Input:
□ □ □

-- ==== Sys2Proof/Syntax.lean ====
section
/-! DEFINITION. The commands of the ILY-9624, one constructor per row of the table of operations and events. Their
operands are what the step names (a head, a core, an address, a value, a moment); the reading is logged (log 1).
A `t` is the Odometer root count at which the step happens (log 3); `h` a head, `k` a core, `e` a DMA engine,
`ms` the Rim masters whose reads meet in one Rim cycle (R40). -/

namespace Sys2Proof

/-- The masters of the Rim (R13): a DMA engine 0–7, a core (0–23 spoke, 24–31 pool) or the Vertik engine. -/
inductive Master where
  | dma (e : Nat)
  | core (k : Nat)
  | vertik
  deriving DecidableEq, Repr

/-- One Rim write: who, where (byte address), the value and the size in bytes (an aligned word is 4). -/
structure RimWrite where
  master : Master
  addr : Nat
  value : Word
  size : Nat
  deriving DecidableEq, Repr

/-- One access of a Hub requestor to one bank line: `data` none is a read of `len` bytes (R14, R43). -/
structure HubAccess where
  req : Nat
  off : Nat
  len : Nat
  data : Option (List Byte)
  deriving DecidableEq, Repr

/-- A decoded data leaf of a GOOSE frame (R84, R86): sizes are bits for a bit string, bytes otherwise. -/
inductive Leaf where
  | bool (b : Bool)
  | bitString (n v : Nat)
  | int (size : Nat) (v : Int)
  | uint (size v : Nat)
  | float (size v : Nat)
  | utc (sec frac : Nat)
  | unsupported
  deriving DecidableEq, Repr

/-- A GOOSE frame as IEC 61850-8-1 decodes it (R84, R87; log 13): `malformed` when its BER is, `vlan` its VID if tagged. -/
structure Goose where
  mac : Nat
  vlan : Option Nat
  appid : Nat
  length : Nat
  malformed : Bool
  gocbRef : List Byte
  ttl : Nat
  tSec : Nat
  tFrac : Nat
  stNum : Nat
  sqNum : Nat
  test : Bool
  confRev : Nat
  ndsCom : Bool
  entries : Nat
  security : Bool
  leaves : List Leaf
  /-- The frame's bytes, as the archive keeps them. -/
  raw : List Byte
  deriving DecidableEq, Repr

/-- A sampled-value ASDU of the 9-2LE profile as its standard decodes it (R90, R91; log 13). -/
structure SvAsdu where
  mac : Nat
  vlan : Option Nat
  appid : Nat
  malformed : Bool
  svId : List Byte
  smpCnt : Nat
  confRev : Nat
  smpSynch : Nat
  test : Bool
  security : Bool
  values : List Int
  qualities : List Nat
  /-- The frame's bytes, as the archive keeps them. -/
  raw : List Byte
  deriving DecidableEq, Repr

/-- A pixel position: head, frame, line and pixel (R9, R20). -/
structure PixelPos where
  head : Nat
  frame : Nat
  line : Nat
  pixel : Nat
  deriving DecidableEq, Repr

/-- A Vertik command as its COMMAND body states it (R288): session, seq, code, framed flag, apply_frame, the 16 path entries,
the arguments, and the message's arrival_time in ns (R269). -/
structure VtkCmd where
  session : Nat
  seq : Nat
  code : Nat
  framed : Bool
  frame : Nat
  path : List Nat
  args : List Byte
  arrival : Nat
  deriving DecidableEq, Repr

/-- The addressing modes of a core: immediate, own data memory, X, Y and SP with displacement, X + Y (R343). -/
inductive CMode where
  | imm
  | d
  | x
  | y
  | s
  | xy
  deriving DecidableEq, Repr

/-- A core register as an operand names it (R339). -/
inductive CReg where
  | a
  | x
  | y
  | sp
  | ps
  deriving DecidableEq, Repr

/-- The forms of MOV, destination first (R344). -/
inductive MovForm where
  | xa
  | ax
  | ya
  | ay
  | xsp
  | spx
  | yx
  | xy
  deriving DecidableEq, Repr

/-- Branch conditions in the order of the map, always first (R344, R345). -/
inductive Cond where
  | al
  | eq
  | ne
  | cs
  | cc
  | mi
  | pl
  | vs
  | vc
  | hi
  | ls
  | ge
  | lt
  | gt
  | le
  deriving DecidableEq, Repr

/-- A bundle of group commit (R253): its Peloton frame, the commands it carries, whether a Groupset apply is named for it, the
samples of wall sprites (sprite and its eight source words), new owners (sprite, member index), and membership changes
(member index, 0 join, 1 leave, 2 failure or withdrawal, 3 return). -/
structure PelBundle where
  frame : Nat
  cmds : List VtkCmd
  apply : Bool
  samples : List (Nat × List Nat)
  owners : List (Nat × Nat)
  members : List (Nat × Nat)
  deriving DecidableEq, Repr

/-- What a sink reports on a plug (R186, R192): DPCD 0x070, 0x071 bit 0 clear (training on exit required), PSR setup time in
ns, alternate scrambler seed reset supported. -/
structure SinkCaps where
  psrVersion : Nat
  exitTrain : Bool
  setup : Nat
  assr : Bool
  deriving DecidableEq, Repr

/-- How an AUX transaction ends (R188): ACK with the bytes read, NACK, DEFER exhausted, timeout. -/
inductive AuxReply where
  | ack (bytes : List Byte)
  | nack
  | deferred
  | timeout
  deriving DecidableEq, Repr

/-- An event of a head's sink (R186–R188, R198, R230): IRQ_HPD says whether a lane lost lock and whether PSR reports an error,
a training attempt whether it succeeded, a tearing-effect edge its root count. -/
inductive SinkEvent where
  | plug (c : SinkCaps)
  | irq (lost psrError : Bool)
  | unplug
  | training (ok : Bool)
  | aux (r : AuxReply)
  | te (edge : Nat)
  deriving DecidableEq, Repr

/-- A message of the Peloton as a member or the leader receives it (R245–R258). -/
inductive PelMsg where
  | joinAnswer (reason frame number leader : Nat) (path : List Nat)
  | claim (i : Nat) (held handed : Bool) (view : List (Nat × Nat × Nat))
  | prepare (b : PelBundle)
  | ready (m f : Nat)
  | commit (m f : Nat)
  | retarget (f : Nat)
  | returned (m r : Nat) (missed : List PelBundle) (words : List (Nat × List Nat)) (owners : List (Nat × Nat)) (resync : Bool)
  deriving DecidableEq, Repr

/-- An input carried in the journal (R230). -/
inductive JInput where
  /-- A GOOSE frame or SV ASDU received at a port at its arrival_time in ns. -/
  | goose (port : Nat) (arrival : Nat) (g : Goose)
  | sv (port : Nat) (arrival : Nat) (a : SvAsdu)
  /-- A Vertik message: port, arrival_time in ns and its bytes. -/
  | vertik (port : Nat) (arrival : Nat) (bytes : List Byte)
  /-- Field-line levels sampled at an edge. -/
  | fieldLines (edge : Nat) (levels : Nat)
  /-- TDM input samples of a tick. -/
  | tdm (tick : Nat) (samples : List Int)
  /-- An event of a head's sink. -/
  | sink (h : Nat) (e : SinkEvent)
  /-- A Saddlebag read's data; none for a read that failed. -/
  | readData (bytes : Option (List Byte))
  /-- A fault raised on chip `chip` (R417). -/
  | fault (chip source cls : Nat) (broken : Bool)
  /-- An apply request of chip frame F (R67). -/
  | apply (frame : Nat)
  /-- A Peloton message (R245). -/
  | peloton (m : PelMsg)
  /-- The twin has left lockstep by a divergence it found alone (R236). -/
  | diverged
  deriving DecidableEq, Repr

/-- A join request as the leader receives it (R22, R23, R245–R247): member index asked for, chips it brings, chips of the outermost
Peloton that lie outside this one, levels from its member index down to a layer, chip schedule, whether its guards meet R253 and its
authentication held. -/
structure JoinReq where
  index : Nat
  chips : Nat
  outside : Nat
  depth : Nat
  t0 : Nat
  tf : Nat
  guards : Bool
  auth : Bool
  deriving DecidableEq, Repr

/-- A Sync with the followed master's data (R270, R271, R276, R281): its port, the measured offset in ns, the grandmaster's
identity and inaccuracy in ns, whether this port's best master data is the better one, its currentUtcOffset when announced
valid, leap announcements, and the slew the servo applies in ppb, whose law the manual does not state (log 29). -/
structure PtpSync where
  port : Nat
  offset : Int
  gm : Nat
  inaccuracy : Nat
  better : Bool
  utc : Option Int
  leap61 : Bool
  leap59 : Bool
  slew : Int
  base : Int
  deriving DecidableEq, Repr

□ □ □

Beginning with the line in which "Peloton that lie" appears, set down each line through the last one in the listing, unchanged and with no extras.

Exercise solution:
Peloton that lie outside this one, levels from its member index down to a layer, chip schedule, whether its guards meet R253 and its
authentication held. -/
structure JoinReq where
  index : Nat
  chips : Nat
  outside : Nat
  depth : Nat
  t0 : Nat
  tf : Nat
  guards : Bool
  auth : Bool
  deriving DecidableEq, Repr

/-- A Sync with the followed master's data (R270, R271, R276, R281): its port, the measured offset in ns, the grandmaster's
identity and inaccuracy in ns, whether this port's best master data is the better one, its currentUtcOffset when announced
valid, leap announcements, and the slew the servo applies in ppb, whose law the manual does not state (log 29). -/
structure PtpSync where
  port : Nat
  offset : Int
  gm : Nat
  inaccuracy : Nat
  better : Bool
  utc : Option Int
  leap61 : Bool
  leap59 : Bool
  slew : Int
  base : Int
  deriving DecidableEq, Repr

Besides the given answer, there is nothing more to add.